Jacob D. Robida (June13, 1987 – February5, 2006) was an American Neo-Nazi and murderer. Robida attacked three patrons at a gay bar in New Bedford, Massachusetts, on February2, 2006, before fleeing by vehicle to Charleston, West Virginia, where he picked up passenger Jennifer Rena Bailey and drove southwest.
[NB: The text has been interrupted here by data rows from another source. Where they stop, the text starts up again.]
/-- Settles O29: the power of whole numbers, written with the wrap. -/
theorem powOfIntegersIsExact : Obligations.PowOfIntegersIsExact := by
  intro s rd rs1 rs2 m n hm hn
  have hrange := toInt_range (s.readReg rs2)
  obtain ⟨v, hv, hwrap⟩ := powRaw_whole_base m (n := n) (by omega)
  have h : Completes (.pow rd rs1 rs2) s (ofScalar v) :=
    completes_of_conclude rfl (by rw [State.scalar, State.scalar, hm, hn, hv])
  rwa [← ofScalar_wrap32, hwrap, ofScalar_wrap32] at h

/-! ## The normalisation and the bits of LOG2 (47_log R225) -/

theorem normDown_of_lt {v : Int} (h : v < 2048) (n : Nat) (e : Int) : normDown n v e = (v, e) := by
  cases n with
  | zero => rfl
  | succ n => rw [normDown, if_neg (not_le.2 h)]

theorem normUp_of_ge {v : Int} (h : 1024 ≤ v) (n : Nat) (e : Int) : normUp n v e = (v, e) := by
  cases n with
  | zero => rfl
  | succ n => rw [normUp, if_neg (not_lt.2 h)]

theorem normDown_of_scale {k n : Nat} (hk : k ≤ n) {v : Int} (e : Int)
    (h : 1024 * 2 ^ k ≤ v) (h' : v < 2048 * 2 ^ k) : normDown n v e = (v / 2 ^ k, e + k) := by
  induction k generalizing n v e with
  | zero => simp [normDown_of_lt (by simpa using h')]
  | succ k ih =>
    obtain ⟨n, rfl⟩ := Nat.exists_eq_add_of_le' (show 1 ≤ n by omega)
    have hpow : (0 : Int) < 2 ^ k := by positivity
    rw [pow_succ] at h h'
    rw [normDown, if_pos (by omega), asr_eq, pow_one, ih (by omega) _ (by omega) (by omega),
      Int.ediv_ediv_of_nonneg zero_le_two, ← pow_succ', Nat.cast_succ, add_assoc, add_comm 1]

theorem normUp_of_scale {k n : Nat} (hk : k ≤ n) {v : Int} (e : Int)
    (h : 1024 ≤ v * 2 ^ k) (h' : v * 2 ^ k < 2048) : normUp n v e = (v * 2 ^ k, e - k) := by
  induction k generalizing n v e with
  | zero => simp [normUp_of_ge (by simpa using h)]
  | succ k ih =>
    obtain ⟨n, rfl⟩ := Nat.exists_eq_add_of_le' (show 1 ≤ n by omega)
    have hv : v < 1024 := by
      by_contra hv
      have hge := Int.mul_le_mul (not_lt.1 hv) (one_le_pow₀ one_le_two : (1 : Int) ≤ 2 ^ k) one_pos.le (by omega)
      rw [pow_succ, ← mul_assoc] at h'
      omega
    have hdouble : v * 2 ^ (k + 1) = v * 2 * 2 ^ k := by rw [pow_succ', mul_assoc]
    rw [hdouble] at h h'
    rw [normUp, if_pos hv, shiftLeft_eq, pow_one, ih (by omega) _ h h', hdouble, Nat.cast_succ, sub_sub, add_comm 1]

theorem normalise_of_ge {k : Nat} (hk : k ≤ 20) {v : Int} (h : 1024 * 2 ^ k ≤ v) (h' : v < 2048 * 2 ^ k) :
    normalise v = (v / 2 ^ k, (k : Int)) := by
  have hpow : (0 : Int) < 2 ^ k := by positivity
  rw [normalise, normDown_of_scale hk 0 h h', normUp_of_ge ((Int.le_ediv_iff_mul_le hpow).2 h), zero_add]

theorem normalise_of_le {k : Nat} (hk : k ≤ 10) {v : Int} (h : 1024 ≤ v * 2 ^ k) (h' : v * 2 ^ k < 2048) :
    normalise v = (v * 2 ^ k, -(k : Int)) := by
  have hpow : (1 : Int) ≤ 2 ^ k := one_le_pow₀ one_le_two
  have hv : v < 2048 := by nlinarith
  rw [normalise, normDown_of_lt hv, normUp_of_scale hk 0 h h', zero_sub]

/-- Each step appends one bit to `f`. -/
theorem extractBits_range (n : Nat) (x f : Int) :
    2 ^ n * f ≤ extractBits n x f ∧ extractBits n x f < 2 ^ n * (f + 1) := by
  induction n generalizing x f with
  | zero => simp [extractBits]
  | succ n ih =>
    have hpow : (0 : Int) < 2 ^ n := by positivity
    rw [extractBits, pow_succ]
    split
    · obtain ⟨hlow, hhigh⟩ := ih (asr (fxmul x x) 1) (2 * f + 1)
      constructor <;> linarith
    · obtain ⟨hlow, hhigh⟩ := ih (fxmul x x) (2 * f)
      constructor <;> linarith

theorem two_pow_log2_le {v : Int} (h : 0 < v) : 2 ^ Nat.log2 v.toNat ≤ v ∧ v < 2 ^ (Nat.log2 v.toNat + 1) := by
  have hv : ((v.toNat : Nat) : Int) = v := Int.toNat_of_nonneg h.le
  have hlow := Nat.log2_self_le (n := v.toNat) (by omega)
  have hhigh := Nat.lt_log2_self (n := v.toNat)
  zify at hlow hhigh
  rw [hv] at hlow hhigh
  exact ⟨hlow, hhigh⟩

theorem log2_toNat_le {v : Int} (h : 0 < v) (h' : v < 2147483648) : Nat.log2 v.toNat ≤ 30 :=
  Nat.lt_succ_iff.1 ((Nat.log2_lt (by omega)).2 (by omega))

/-- The exponent is the floor of the exact logarithm. -/
theorem normalise_exponent {v : Int} (h : 0 < v) (h' : v < 2147483648) :
    (normalise v).2 = (Nat.log2 v.toNat : Int) - 10 := by
  obtain ⟨hlow, hhigh⟩ := two_pow_log2_le h
  have hbits := log2_toNat_le h h'
  generalize Nat.log2 v.toNat = l at *
  obtain hl | hl := le_total 10 l
  · obtain ⟨k, rfl⟩ := Nat.exists_eq_add_of_le hl
    rw [pow_add] at hlow
    rw [add_right_comm, pow_add] at hhigh
    rw [normalise_of_ge (by omega : k ≤ 20) (by omega) (by omega)]
    show (k : Int) = (10 + k : Nat) - 10
    omega
  · obtain ⟨k, hk⟩ := Nat.exists_eq_add_of_le hl
    have hpow : (0 : Int) < 2 ^ k := by positivity
    have hscale : (2 : Int) ^ l * 2 ^ k = 1024 := by rw [← pow_add, ← hk]; rfl
    have hlow' := mul_le_mul_of_nonneg_right hlow hpow.le
    have hhigh' := mul_lt_mul_of_pos_right hhigh hpow
    rw [pow_succ, mul_right_comm] at hhigh'
    rw [normalise_of_le (by omega : k ≤ 10) (by omega) (by omega)]
    show -(k : Int) = l - 10
    omega

theorem normalise_exponent_range {v : Int} (h : 0 < v) (h' : v < 2147483648) :
    -10 ≤ (normalise v).2 ∧ (normalise v).2 ≤ 20 := by
  have hbits := log2_toNat_le h h'
  rw [normalise_exponent h h']
  omega

theorem log2Raw_error {v : Int} (h : v ≤ 0) : log2Raw v = .error .domainLog := if_pos h
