-- ==== Sys2Proof/Machine/Run.lean ====
section
/-! DEFINITION. What one step does: the reset input, an operation word, a busy tick or an idle move, in that order (log 24);
and how an operation word is presented to a machine (log 13). -/

namespace Sys2Proof.Machine

/-- Run the operation a word stands for, as a whole. -/
def runWord (w : OpWord) (s : State) : Out :=
  match decode s.cfg w with
  | .ok i => exec i s
  | .error e => .refused (.illegalWord e)

/-- A boundary with no `rst`: a word on the port runs as a whole; otherwise the sequencer ticks while busy (R131), and the
others move while it is idle. -/
def boundary (s : State) : Out :=
  match s.port with
  | some w => runWord w { s with port := none }
  | none => if s.regs.busy then busyTick s else idleMove s

/-- One step. A result delivered before is gone (R29); an `rst` that is due comes first (R182). -/
def oneStep (s : State) : Out :=
  if s.cfg.WF then
    match s.resets with
    | [] => boundary { s with ret := none }
    | e :: es =>
      if e.delay = 0 then .next (({ s with resets := es }).systemReset e)
      else boundary { s with ret := none, resets := { e with delay := e.delay - 1 } :: es }
  else .refused .illFormedConfiguration

/-- The bytes of a buffer for which the wire word `w` is the step that is due at its start (R72, R73, R76, R77). -/
def dueBytes (c : Cfg) (w : OpWord) : List Byte :=
  match w.format with
  | .color24 => [BitVec.ofNat 8 (w.bits / 65536), BitVec.ofNat 8 (w.bits / 256), BitVec.ofNat 8 w.bits]
  | .channel8 => [BitVec.ofNat 8 w.bits]
  | .sym => if w.bits = symValue c true then [0x80#8] else [0x00#8]
  | .cmd => []
  | .idle => []

/-- Write bytes at consecutive addresses. -/
def Memory.writeAll : Memory → Nat → List Byte → Memory
  | m, _, [] => m
  | m, a, v :: vs => Memory.writeAll (m.write a v) (a + 1) vs

/-- Present `w` so that the very next step runs it (log 13). A wire word exists only inside a command, so it is presented
within one of a single Color at address 0 whose bytes make it due. A command, or a low run, is presented to the idle block,
a command with the pin made an output, as its caller must have done (R183 (1)). No `rst` comes first. -/
def presentWord (w : OpWord) (s : State) : State :=
  match w.format with
  | .cmd => { s with port := some w, resets := [], regs := Regs.zero, pinOe := true }
  | .idle => { s with port := some w, resets := [], regs := Regs.zero }
  | .color24 | .channel8 | .sym =>
    let bytes := dueBytes s.cfg w
    { s with
      port := some w, resets := [], pinOe := true, ie := false, mem := s.mem.writeAll 0 bytes,
      regs := { busy := true, bas := 0, cnt := 1, led := 0, ch := 0, k := 0, ph := 0, sh := bytes.headD 0 } }

end Sys2Proof.Machine
end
He was stopped for a traffic violation by Gassville, Arkansas, police officer James W. Sell, whom Robida shot and killed before fleeing east. Robida lost control of his vehicle in Norfork, Arkansas, shortly after running over a spike strip laid by police. He then engaged in a firefight with police, during which he fatally shot Bailey and then himself in the head.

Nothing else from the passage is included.